§ **WHAT THE TASK ASKS**
From the data underneath, reproduce exactly the stretch that begins at the line with "-- ==== Sys2Proof/Proofs/DataClassified.lean" and ends after the line with "offer quiet, and".

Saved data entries
------

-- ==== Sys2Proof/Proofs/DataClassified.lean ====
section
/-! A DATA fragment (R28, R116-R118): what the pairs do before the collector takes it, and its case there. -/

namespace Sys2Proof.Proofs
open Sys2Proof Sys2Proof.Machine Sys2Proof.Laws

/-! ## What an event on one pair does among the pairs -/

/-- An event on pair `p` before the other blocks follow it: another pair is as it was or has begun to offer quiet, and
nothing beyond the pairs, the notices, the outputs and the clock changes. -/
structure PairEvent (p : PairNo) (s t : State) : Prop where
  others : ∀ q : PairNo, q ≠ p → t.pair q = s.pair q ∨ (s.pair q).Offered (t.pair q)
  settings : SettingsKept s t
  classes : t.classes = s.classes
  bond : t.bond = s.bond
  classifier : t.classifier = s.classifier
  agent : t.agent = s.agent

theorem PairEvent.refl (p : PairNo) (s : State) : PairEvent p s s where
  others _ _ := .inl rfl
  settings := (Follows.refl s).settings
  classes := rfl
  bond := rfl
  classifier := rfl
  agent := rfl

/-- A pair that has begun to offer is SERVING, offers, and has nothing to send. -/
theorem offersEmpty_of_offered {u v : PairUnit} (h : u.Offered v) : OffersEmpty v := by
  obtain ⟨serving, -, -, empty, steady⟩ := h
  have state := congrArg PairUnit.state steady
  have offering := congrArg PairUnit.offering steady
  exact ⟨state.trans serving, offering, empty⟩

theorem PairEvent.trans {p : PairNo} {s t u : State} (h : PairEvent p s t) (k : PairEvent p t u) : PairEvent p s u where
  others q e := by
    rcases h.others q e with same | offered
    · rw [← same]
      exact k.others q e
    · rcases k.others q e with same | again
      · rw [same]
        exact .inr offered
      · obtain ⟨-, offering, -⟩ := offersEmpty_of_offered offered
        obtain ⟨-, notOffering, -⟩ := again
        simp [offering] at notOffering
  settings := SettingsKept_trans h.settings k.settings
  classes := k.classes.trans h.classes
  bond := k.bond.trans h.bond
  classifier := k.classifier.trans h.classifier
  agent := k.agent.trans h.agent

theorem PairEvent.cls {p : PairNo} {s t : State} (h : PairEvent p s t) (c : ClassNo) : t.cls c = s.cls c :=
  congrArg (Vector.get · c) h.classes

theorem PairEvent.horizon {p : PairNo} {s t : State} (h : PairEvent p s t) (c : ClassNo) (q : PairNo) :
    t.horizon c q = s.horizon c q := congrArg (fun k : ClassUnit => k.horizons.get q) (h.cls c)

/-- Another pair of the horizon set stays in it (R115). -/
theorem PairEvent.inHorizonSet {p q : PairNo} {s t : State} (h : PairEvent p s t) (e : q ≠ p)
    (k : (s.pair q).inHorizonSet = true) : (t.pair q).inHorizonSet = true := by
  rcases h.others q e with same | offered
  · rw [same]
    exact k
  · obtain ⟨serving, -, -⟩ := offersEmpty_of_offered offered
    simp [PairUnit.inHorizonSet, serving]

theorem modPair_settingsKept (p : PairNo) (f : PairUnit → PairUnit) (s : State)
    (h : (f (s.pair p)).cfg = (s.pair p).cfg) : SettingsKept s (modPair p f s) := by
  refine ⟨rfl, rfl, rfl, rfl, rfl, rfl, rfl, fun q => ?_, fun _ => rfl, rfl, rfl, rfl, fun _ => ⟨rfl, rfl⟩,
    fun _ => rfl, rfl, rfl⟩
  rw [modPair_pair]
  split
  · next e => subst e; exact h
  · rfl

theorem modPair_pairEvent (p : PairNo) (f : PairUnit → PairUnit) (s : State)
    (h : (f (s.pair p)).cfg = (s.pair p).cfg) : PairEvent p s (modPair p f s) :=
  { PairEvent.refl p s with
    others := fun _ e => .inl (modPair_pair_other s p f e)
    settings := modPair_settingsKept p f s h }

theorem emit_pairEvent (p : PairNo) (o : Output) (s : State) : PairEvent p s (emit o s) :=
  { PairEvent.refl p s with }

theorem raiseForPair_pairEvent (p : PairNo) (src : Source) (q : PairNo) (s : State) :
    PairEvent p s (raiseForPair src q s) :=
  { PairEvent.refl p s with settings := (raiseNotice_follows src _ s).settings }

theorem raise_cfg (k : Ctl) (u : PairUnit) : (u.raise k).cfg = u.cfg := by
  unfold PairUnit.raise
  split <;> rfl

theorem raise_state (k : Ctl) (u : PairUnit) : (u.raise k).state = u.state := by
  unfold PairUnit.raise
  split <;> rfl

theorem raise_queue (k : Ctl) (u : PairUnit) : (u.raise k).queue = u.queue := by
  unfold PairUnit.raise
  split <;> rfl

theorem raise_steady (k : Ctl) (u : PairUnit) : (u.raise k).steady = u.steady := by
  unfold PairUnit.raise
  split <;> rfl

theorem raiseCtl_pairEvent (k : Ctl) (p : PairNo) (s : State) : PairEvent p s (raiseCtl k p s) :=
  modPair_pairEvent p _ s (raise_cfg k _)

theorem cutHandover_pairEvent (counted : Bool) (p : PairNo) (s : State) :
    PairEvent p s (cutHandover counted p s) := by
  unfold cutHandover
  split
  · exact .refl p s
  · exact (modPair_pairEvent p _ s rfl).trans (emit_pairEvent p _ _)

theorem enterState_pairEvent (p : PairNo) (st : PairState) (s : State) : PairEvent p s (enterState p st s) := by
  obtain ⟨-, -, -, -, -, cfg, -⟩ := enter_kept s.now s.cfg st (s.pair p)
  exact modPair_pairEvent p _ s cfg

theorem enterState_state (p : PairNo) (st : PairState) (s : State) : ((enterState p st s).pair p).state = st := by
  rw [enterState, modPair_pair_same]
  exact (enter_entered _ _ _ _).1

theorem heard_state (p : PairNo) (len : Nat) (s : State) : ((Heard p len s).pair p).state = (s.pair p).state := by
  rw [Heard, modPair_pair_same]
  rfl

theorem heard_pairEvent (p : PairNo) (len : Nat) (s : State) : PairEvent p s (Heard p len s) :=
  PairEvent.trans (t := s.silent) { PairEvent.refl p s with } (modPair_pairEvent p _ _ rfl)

------

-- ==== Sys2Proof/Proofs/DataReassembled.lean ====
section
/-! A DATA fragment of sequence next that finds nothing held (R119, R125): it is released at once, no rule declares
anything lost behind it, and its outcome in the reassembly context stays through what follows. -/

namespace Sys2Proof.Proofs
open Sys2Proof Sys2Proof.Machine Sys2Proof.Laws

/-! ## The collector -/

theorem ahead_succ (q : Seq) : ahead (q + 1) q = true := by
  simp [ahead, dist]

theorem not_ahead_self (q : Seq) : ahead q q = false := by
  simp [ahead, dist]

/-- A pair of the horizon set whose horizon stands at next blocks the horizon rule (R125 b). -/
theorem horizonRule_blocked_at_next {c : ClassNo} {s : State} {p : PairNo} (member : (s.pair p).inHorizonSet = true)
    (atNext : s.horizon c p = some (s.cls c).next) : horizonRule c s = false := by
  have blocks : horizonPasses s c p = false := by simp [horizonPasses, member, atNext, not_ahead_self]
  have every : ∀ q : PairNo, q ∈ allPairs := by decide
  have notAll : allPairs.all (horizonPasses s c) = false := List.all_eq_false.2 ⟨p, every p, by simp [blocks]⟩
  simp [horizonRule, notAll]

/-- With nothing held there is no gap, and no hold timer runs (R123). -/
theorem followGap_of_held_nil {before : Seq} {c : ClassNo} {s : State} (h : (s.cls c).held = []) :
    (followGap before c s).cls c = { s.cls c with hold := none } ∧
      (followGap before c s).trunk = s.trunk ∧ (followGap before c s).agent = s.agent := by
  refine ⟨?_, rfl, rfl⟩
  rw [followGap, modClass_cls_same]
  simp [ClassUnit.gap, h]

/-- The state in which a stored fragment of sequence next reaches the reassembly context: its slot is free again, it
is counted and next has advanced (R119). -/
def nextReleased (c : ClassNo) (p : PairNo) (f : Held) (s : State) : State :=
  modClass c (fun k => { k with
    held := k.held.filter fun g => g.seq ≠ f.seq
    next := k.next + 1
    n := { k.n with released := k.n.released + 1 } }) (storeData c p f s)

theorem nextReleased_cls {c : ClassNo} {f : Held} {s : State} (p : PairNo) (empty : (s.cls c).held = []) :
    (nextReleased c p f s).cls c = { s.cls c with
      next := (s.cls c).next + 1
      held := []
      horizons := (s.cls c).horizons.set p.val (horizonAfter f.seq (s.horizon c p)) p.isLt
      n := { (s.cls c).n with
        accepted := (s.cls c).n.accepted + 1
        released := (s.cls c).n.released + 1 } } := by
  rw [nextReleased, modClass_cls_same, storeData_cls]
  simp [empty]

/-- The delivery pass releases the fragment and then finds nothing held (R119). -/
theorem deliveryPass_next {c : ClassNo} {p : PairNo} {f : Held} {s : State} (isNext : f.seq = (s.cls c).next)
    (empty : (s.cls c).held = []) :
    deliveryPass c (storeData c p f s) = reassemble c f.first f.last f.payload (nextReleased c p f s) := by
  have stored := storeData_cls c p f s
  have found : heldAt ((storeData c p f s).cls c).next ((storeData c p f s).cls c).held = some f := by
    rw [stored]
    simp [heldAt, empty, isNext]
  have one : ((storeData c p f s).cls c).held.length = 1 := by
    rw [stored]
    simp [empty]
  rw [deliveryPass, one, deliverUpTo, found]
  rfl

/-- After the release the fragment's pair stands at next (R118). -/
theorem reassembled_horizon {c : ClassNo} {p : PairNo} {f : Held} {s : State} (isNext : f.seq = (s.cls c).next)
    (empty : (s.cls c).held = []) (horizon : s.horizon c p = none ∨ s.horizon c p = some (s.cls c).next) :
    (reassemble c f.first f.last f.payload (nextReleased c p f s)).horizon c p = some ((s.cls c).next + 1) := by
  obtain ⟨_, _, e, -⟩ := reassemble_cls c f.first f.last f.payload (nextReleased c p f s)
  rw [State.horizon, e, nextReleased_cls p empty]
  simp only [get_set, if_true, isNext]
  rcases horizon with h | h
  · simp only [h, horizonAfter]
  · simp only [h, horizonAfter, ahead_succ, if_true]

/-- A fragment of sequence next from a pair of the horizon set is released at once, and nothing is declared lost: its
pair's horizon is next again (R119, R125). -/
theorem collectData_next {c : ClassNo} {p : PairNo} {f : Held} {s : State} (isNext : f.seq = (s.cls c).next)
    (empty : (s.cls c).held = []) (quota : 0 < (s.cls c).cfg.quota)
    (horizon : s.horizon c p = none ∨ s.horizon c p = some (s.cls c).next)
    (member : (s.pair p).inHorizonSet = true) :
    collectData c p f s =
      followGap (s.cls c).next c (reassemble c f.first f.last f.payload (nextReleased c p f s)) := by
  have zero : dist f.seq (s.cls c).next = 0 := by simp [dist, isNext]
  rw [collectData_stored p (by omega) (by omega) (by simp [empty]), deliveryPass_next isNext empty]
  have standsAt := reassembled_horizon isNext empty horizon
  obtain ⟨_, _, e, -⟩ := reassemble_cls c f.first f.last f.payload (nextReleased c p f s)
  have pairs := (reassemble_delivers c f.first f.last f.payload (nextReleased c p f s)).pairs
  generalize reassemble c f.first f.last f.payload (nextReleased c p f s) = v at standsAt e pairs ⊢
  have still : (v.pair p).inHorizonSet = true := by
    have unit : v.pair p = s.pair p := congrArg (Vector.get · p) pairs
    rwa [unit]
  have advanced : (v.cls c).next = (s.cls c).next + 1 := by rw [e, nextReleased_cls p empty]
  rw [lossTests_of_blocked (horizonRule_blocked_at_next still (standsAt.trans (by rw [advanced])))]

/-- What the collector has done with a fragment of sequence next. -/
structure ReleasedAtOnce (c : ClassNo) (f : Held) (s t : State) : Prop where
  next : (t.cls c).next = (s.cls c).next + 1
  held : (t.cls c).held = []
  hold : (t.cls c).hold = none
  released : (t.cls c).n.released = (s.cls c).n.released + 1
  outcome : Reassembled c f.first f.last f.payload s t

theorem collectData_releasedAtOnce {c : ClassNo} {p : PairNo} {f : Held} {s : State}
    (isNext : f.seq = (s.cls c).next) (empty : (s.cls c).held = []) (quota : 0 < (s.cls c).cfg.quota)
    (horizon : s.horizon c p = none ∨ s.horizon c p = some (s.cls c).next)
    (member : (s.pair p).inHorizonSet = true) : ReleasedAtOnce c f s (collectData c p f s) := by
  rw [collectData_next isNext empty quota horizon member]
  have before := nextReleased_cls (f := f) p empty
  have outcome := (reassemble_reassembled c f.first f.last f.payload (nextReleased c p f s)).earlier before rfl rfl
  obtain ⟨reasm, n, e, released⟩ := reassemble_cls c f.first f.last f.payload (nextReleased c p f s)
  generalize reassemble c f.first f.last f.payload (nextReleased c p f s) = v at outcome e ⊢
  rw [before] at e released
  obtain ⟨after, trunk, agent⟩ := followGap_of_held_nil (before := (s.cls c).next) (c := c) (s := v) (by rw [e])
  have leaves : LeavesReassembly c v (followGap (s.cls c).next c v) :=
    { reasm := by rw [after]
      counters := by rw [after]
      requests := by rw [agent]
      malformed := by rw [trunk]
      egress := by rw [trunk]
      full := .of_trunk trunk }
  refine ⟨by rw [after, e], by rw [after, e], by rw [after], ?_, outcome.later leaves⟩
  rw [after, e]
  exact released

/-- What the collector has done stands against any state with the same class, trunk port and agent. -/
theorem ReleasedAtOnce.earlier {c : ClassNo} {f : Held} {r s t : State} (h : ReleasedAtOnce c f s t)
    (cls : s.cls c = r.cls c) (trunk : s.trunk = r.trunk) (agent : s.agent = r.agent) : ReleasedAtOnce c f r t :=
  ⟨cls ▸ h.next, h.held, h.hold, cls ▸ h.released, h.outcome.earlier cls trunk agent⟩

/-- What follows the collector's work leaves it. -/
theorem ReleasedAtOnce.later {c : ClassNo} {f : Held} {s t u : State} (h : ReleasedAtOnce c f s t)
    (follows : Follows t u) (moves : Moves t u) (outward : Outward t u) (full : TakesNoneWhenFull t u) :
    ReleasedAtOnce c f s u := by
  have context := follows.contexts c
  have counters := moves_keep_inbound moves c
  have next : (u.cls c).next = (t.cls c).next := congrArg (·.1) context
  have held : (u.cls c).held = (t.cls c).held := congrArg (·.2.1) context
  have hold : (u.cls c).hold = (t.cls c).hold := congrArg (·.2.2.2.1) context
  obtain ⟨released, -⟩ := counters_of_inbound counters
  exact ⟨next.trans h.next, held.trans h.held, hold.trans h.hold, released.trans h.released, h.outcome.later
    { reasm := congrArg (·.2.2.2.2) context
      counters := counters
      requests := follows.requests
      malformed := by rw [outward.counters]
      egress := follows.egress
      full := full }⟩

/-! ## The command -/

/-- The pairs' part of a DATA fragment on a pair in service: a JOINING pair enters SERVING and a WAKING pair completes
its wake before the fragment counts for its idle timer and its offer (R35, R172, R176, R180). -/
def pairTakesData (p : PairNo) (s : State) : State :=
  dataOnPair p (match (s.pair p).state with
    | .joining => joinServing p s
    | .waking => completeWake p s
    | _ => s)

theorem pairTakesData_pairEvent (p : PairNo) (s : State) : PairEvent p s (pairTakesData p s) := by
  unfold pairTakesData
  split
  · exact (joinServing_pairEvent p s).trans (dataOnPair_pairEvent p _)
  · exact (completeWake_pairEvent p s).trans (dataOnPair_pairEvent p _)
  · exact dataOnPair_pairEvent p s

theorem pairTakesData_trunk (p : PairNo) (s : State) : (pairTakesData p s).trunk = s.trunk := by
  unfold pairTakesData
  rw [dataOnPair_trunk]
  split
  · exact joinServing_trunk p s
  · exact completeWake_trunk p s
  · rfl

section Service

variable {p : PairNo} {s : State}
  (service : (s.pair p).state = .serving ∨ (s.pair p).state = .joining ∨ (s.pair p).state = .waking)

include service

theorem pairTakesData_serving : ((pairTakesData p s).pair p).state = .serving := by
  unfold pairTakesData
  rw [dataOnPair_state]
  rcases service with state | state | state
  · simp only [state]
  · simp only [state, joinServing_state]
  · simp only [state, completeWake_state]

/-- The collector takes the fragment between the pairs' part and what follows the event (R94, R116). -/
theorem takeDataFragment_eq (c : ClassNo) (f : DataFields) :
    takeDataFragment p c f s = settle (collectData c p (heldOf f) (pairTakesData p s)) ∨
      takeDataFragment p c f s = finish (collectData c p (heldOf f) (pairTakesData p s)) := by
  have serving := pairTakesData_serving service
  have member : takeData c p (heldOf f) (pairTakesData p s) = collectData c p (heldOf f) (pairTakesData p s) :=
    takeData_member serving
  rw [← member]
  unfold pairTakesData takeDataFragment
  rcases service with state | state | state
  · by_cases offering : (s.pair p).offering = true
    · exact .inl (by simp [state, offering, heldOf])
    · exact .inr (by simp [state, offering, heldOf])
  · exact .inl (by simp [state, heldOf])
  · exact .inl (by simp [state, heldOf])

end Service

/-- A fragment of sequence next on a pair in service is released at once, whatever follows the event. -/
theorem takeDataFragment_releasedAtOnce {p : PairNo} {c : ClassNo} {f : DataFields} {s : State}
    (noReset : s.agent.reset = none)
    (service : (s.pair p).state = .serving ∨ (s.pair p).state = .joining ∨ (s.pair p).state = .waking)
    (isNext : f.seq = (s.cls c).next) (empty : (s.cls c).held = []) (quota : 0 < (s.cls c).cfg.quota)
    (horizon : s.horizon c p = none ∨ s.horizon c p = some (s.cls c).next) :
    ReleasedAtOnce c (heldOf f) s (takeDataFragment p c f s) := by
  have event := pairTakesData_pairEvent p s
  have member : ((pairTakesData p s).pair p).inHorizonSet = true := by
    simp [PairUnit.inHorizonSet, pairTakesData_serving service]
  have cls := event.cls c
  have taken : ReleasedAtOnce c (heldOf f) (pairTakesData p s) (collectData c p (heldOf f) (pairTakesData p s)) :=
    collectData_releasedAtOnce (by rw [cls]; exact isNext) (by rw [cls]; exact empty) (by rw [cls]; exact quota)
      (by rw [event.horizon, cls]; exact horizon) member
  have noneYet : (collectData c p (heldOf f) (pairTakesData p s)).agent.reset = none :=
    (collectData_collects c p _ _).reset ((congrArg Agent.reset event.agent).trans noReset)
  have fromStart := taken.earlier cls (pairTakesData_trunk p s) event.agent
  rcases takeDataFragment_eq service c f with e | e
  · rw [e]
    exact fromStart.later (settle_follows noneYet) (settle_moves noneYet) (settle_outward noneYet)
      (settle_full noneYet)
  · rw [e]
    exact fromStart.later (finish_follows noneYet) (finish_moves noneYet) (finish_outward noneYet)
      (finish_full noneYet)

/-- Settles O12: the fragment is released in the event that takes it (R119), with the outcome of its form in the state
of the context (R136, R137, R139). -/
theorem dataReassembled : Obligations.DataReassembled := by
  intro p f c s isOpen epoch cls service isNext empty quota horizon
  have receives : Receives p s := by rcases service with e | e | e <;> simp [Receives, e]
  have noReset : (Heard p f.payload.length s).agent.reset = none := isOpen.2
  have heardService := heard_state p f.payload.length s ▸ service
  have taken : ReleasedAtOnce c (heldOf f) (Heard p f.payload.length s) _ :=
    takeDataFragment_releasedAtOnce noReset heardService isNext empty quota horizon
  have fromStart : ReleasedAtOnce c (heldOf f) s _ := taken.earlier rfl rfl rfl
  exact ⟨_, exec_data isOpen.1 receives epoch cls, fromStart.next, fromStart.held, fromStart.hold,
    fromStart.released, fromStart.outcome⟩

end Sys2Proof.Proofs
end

------

§ **EXERCISE SOLUTION**
-- ==== Sys2Proof/Proofs/DataClassified.lean ====
section
/-! A DATA fragment (R28, R116-R118): what the pairs do before the collector takes it, and its case there. -/

namespace Sys2Proof.Proofs
open Sys2Proof Sys2Proof.Machine Sys2Proof.Laws

/-! ## What an event on one pair does among the pairs -/

/-- An event on pair `p` before the other blocks follow it: another pair is as it was or has begun to offer quiet, and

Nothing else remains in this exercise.